Today’s Japanese buying spree is also buoyed by a strong yen, which is approaching record levels against the dollar. But it is more restrained than the 1980s-era investment boom. Japanese companies are now concentrating their firepower on productive assets and operating companies, as opposed to flashy real-estate purchases.
Curtis Milhaupt said that Japanese companies have also become much more cautious and savvy as foreign investors. Milhaupt described the structure and price of the Sprint deal as “more strategic and better thought through, the price is not extravagant.” He characterized it as part of a pattern of “more strategic, careful, and sophisticated dealmaking by Japanese firms.”
Japanese companies in the United States have also improved their corporate citizenship, Milhaupt said, and are no longer seen as the job-destroying, imperialistic conglomerates that terrified the American public in the 1980s and early 1990s.
The Sprint announcement has touched off hardly any security or competiveness concerns.
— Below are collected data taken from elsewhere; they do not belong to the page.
/-- A segment that completes: its entry, the Revisit List, the cause and the pulse (R125, R146, R200). -/
theorem completeSeg_eq (n : Nat) (s : State) :
    completeSeg n s
      = { s with
          seg := { s.seg with
            table := putSeg s.seg.table n { s.segAt n with state := .complete, deadline := none }
            revisit := s.seg.revisit.filter (· != n) }
          port.causes := s.port.causes ||| attSegmentComplete
          lines.pulse := 5 } := rfl

/-- A segment that becomes VACANT (R126). -/
theorem vacateSeg_eq (n : Nat) (s : State) :
    vacateSeg n s
      = { s with seg := { s.seg with
            table := putSeg s.seg.table n { s.segAt n with state := .vacant, deadline := none }
            revisit := s.seg.revisit.filter (· != n) } } := rfl

/-- A segment that becomes ACTIVE (R137). -/
theorem activateSeg_eq (n : Nat) (s : State) :
    activateSeg n s
      = { s with seg := { s.seg with
            table := putSeg s.seg.table n { s.segAt n with state := .active, deadline := none }
            revisit := s.seg.revisit.filter (· != n) } } := rfl

/-- A segment is settled as complete, or nothing changes (R125). -/
theorem completeIfRead_cases (n : Nat) (s : State) :
    (0 < (s.segAt n).members ∧ (s.segAt n).members ≤ (s.segAt n).read ∧ (s.segAt n).state.owes = true
        ∧ completeIfRead n s = completeSeg n s)
    ∨ (¬ (0 < (s.segAt n).members ∧ (s.segAt n).members ≤ (s.segAt n).read ∧ (s.segAt n).state.owes = true)
        ∧ completeIfRead n s = s) := by
  unfold completeIfRead
  simp only [Nat.sub_eq_zero_iff_le]
  split
  · rename_i h; exact .inl ⟨h.1, h.2.1, h.2.2, rfl⟩
  · rename_i h; exact .inr ⟨h, rfl⟩

/-- An expiry makes a TRAILING segment whose deadline is reached MISSED, or changes nothing (R140). -/
theorem expireSeg_cases (clock n : Nat) (s : State) :
    (∃ d, (s.segAt n).state = .trailing ∧ (s.segAt n).deadline = some d ∧ d ≤ clock ∧ expireSeg clock n s = missSeg n s)
    ∨ ((∀ d, (s.segAt n).state = .trailing → (s.segAt n).deadline = some d → clock < d) ∧ expireSeg clock n s = s) := by
  by_cases ht : (s.segAt n).state = .trailing
  · cases hd : (s.segAt n).deadline with
    | none => exact .inr ⟨fun d _ h => (by cases h), by simp [expireSeg, ht, hd]⟩
    | some d =>
      by_cases h : d ≤ clock
      · exact .inl ⟨d, ht, rfl, h, by simp [expireSeg, ht, hd, h]⟩
      · refine .inr ⟨fun d' _ h' => ?_, by simp [expireSeg, ht, hd, h]⟩
        obtain rfl : d = d' := by simpa using h'
        omega
  · refine .inr ⟨fun d h => absurd h ht, ?_⟩
    unfold expireSeg
    dsimp only
    split
    · rename_i h _; exact absurd h ht
    · rfl

/-- The covered set stays within the table (R132). -/
theorem covers_lt {w : Windows} {n : Nat} (h : w.covers n = true) : n < 1024 := by
  simp only [Windows.covers, Config.segmentCount, Bool.and_eq_true] at h
  exact of_decide_eq_true h.1

/-- Windows of depth 0 cover nothing. -/
theorem covers_zero (n : Nat) : ({} : Windows).covers n = false := by
  simp only [Windows.covers, Config.segmentCount]
  rw [Bool.eq_false_iff]
  simp only [ne_eq, Bool.and_eq_true, Bool.or_eq_true, decide_eq_true_eq]
  omega

/-! ## The transmit queue (R159) -/

/-- An offered frame joins the queue, or nothing changes. -/
theorem offer_cases (f : Frame) (s : State) :
    (s.link.waiting f.typ < txLimit f.typ ∧ offer f s = { s with link.txQueue := s.link.txQueue ++ [f] })
    ∨ (txLimit f.typ ≤ s.link.waiting f.typ ∧ offer f s = s) := by
  unfold offer
  split
  · rename_i h; exact .inl ⟨h, rfl⟩
  · rename_i h; exact .inr ⟨Nat.le_of_not_lt h, rfl⟩

/-- An offer changes the transmit queue alone. -/
theorem offer_frame (f : Frame) (s : State) : offer f s = { s with link.txQueue := (offer f s).link.txQueue } := by
  rcases offer_cases f s with ⟨-, h⟩ | ⟨-, h⟩ <;> rw [h]

/-- A LOAD STATUS changes the transmit queue alone (R29). -/
theorem answerDepot_frame (st : Status) (s : State) :
    answerDepot st s = { s with link.txQueue := (answerDepot st s).link.txQueue } := by
  unfold answerDepot
  split
  · exact offer_frame _ _
  · rfl

/-! ## The release of blocks (R5, R176, R178, R180) -/

/-- Releasing slots of a canonical roster makes exactly their records IDLE. -/
theorem releaseSlots_eq {s : State} (slots : List Nat) (hs : tableRising s.roster.slots = true) :
    releaseSlots slots s
      = { s with roster.slots := s.roster.slots.map (fun e => (e.1, if e.1 ∈ slots then e.2.release else e.2)) } := by
  induction slots generalizing s with
  | nil =>
    have : s.roster.slots.map (fun e => (e.1, if e.1 ∈ ([] : List Nat) then e.2.release else e.2)) = s.roster.slots := by
      simp
    rw [this]
    rfl
  | cons n t ih =>
    have step : releaseSlots (n :: t) s
        = releaseSlots t (match s.recordAt n with
            | none => s
            | some r => setRecord n r.release s) := rfl
    rw [step]
    cases h : s.recordAt n with
    | none =>
      simp only
      rw [ih hs]
      have : s.roster.slots.map (fun e => (e.1, if e.1 ∈ t then e.2.release else e.2))
          = s.roster.slots.map (fun e => (e.1, if e.1 ∈ n :: t then e.2.release else e.2)) := by
        refine List.map_congr_left fun e he => ?_
        have hne : e.1 ≠ n := tableGet_eq_none.1 h e he
        simp [hne]
      rw [this]
    | some r =>
      simp only
      rw [setRecord_listed _ hs h]
      rw [ih (tableRising_map (fun e => if e.1 = n then r.release else e.2) hs)]
      have : (s.roster.slots.map (fun e => (e.1, if e.1 = n then r.release else e.2))).map
            (fun e => (e.1, if e.1 ∈ t then e.2.release else e.2))
          = s.roster.slots.map (fun e => (e.1, if e.1 ∈ n :: t then e.2.release else e.2)) := by
        rw [List.map_map]
        refine List.map_congr_left fun e he => ?_
        simp only [Function.comp]
        by_cases hn : e.1 = n
        · have hr : e.2 = r := by
            have := tableGet_of_mem hs (k := n) (v := e.2) (by rw [← hn]; exact he)
            exact Option.some.inj (this.symm.trans h)
          simp [hn, hr, Record.release]
        · simp [hn]
      simp only [this]

/-- The abandonment of the outstanding blocks (R180, R185). -/
theorem abandonBlocks_eq {s : State} (hs : tableRising s.roster.slots = true) :
    abandonBlocks s
      = { s with
          roster.slots := s.roster.slots.map (fun e =>
            (e.1, if e.1 ∈ s.upload.table.flatMap (fun o => o.slots) then e.2.release else e.2))
          upload := { s.upload with table := [], state := .idle, cursor := some 0 } } := by
  rw [abandonBlocks, releaseSlots_eq _ hs]

end Sys2Proof.Machine
end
By contrast, a recent House Intelligence Committee Report accusing Chinese telecommunications companies Huawei and ZTE of espionage. “China has replaced Japan as the bogeyman of East Asia in terms of international investment,” said Milhaupt.
Today, Japanese companies are more likely to be seen as job creators than potential spies. According to a survey conducted by political scientists Nathan Jensen and Edmund Malesky, 61 percent of respondents said that Japanese investments are good for the U.S. economy, compared to 55 percent for generic foreign investment and only 33 percent for Chinese investment. That Japanese investment could be seen as no better or worse than foreign investment as a whole represents a marked change from American attitudes during the last Japanese investment boom.
Arthur Alexander conducted focus groups in 1994 and 1995, in which the prevailing sentiment seemed to be: “[Japan is] is out to get us, we bombed them and they’re getting us back.” When he redid the focus groups in 2001, the attendees were “aware that Japan was having hard times and can’t get out of recession,” and instead viewed China as the major economic threat.
The face of Japanese investment in the United States has changed with American attitudes towards it. Today, Japanese car companies operate some 56 U.S. auto-manufacturing plants, according to the Organization for International Investment. And they’re perfectly happy to promote the number of jobs they sustain and partner with cities and states who compete for their investment. “[Japanese companies] have adapted and understand that employment is a big part of what any host government is looking for,” Milhaupt said. Japanese companies have become more sensitive to American politics, and so politicians and the public have become more welcoming to their investments. In a press conference in Tokyo announcing the Softbank takeover, Sprint CEO Dan Hesse said: “It could not be a better time to get this investment of capital.”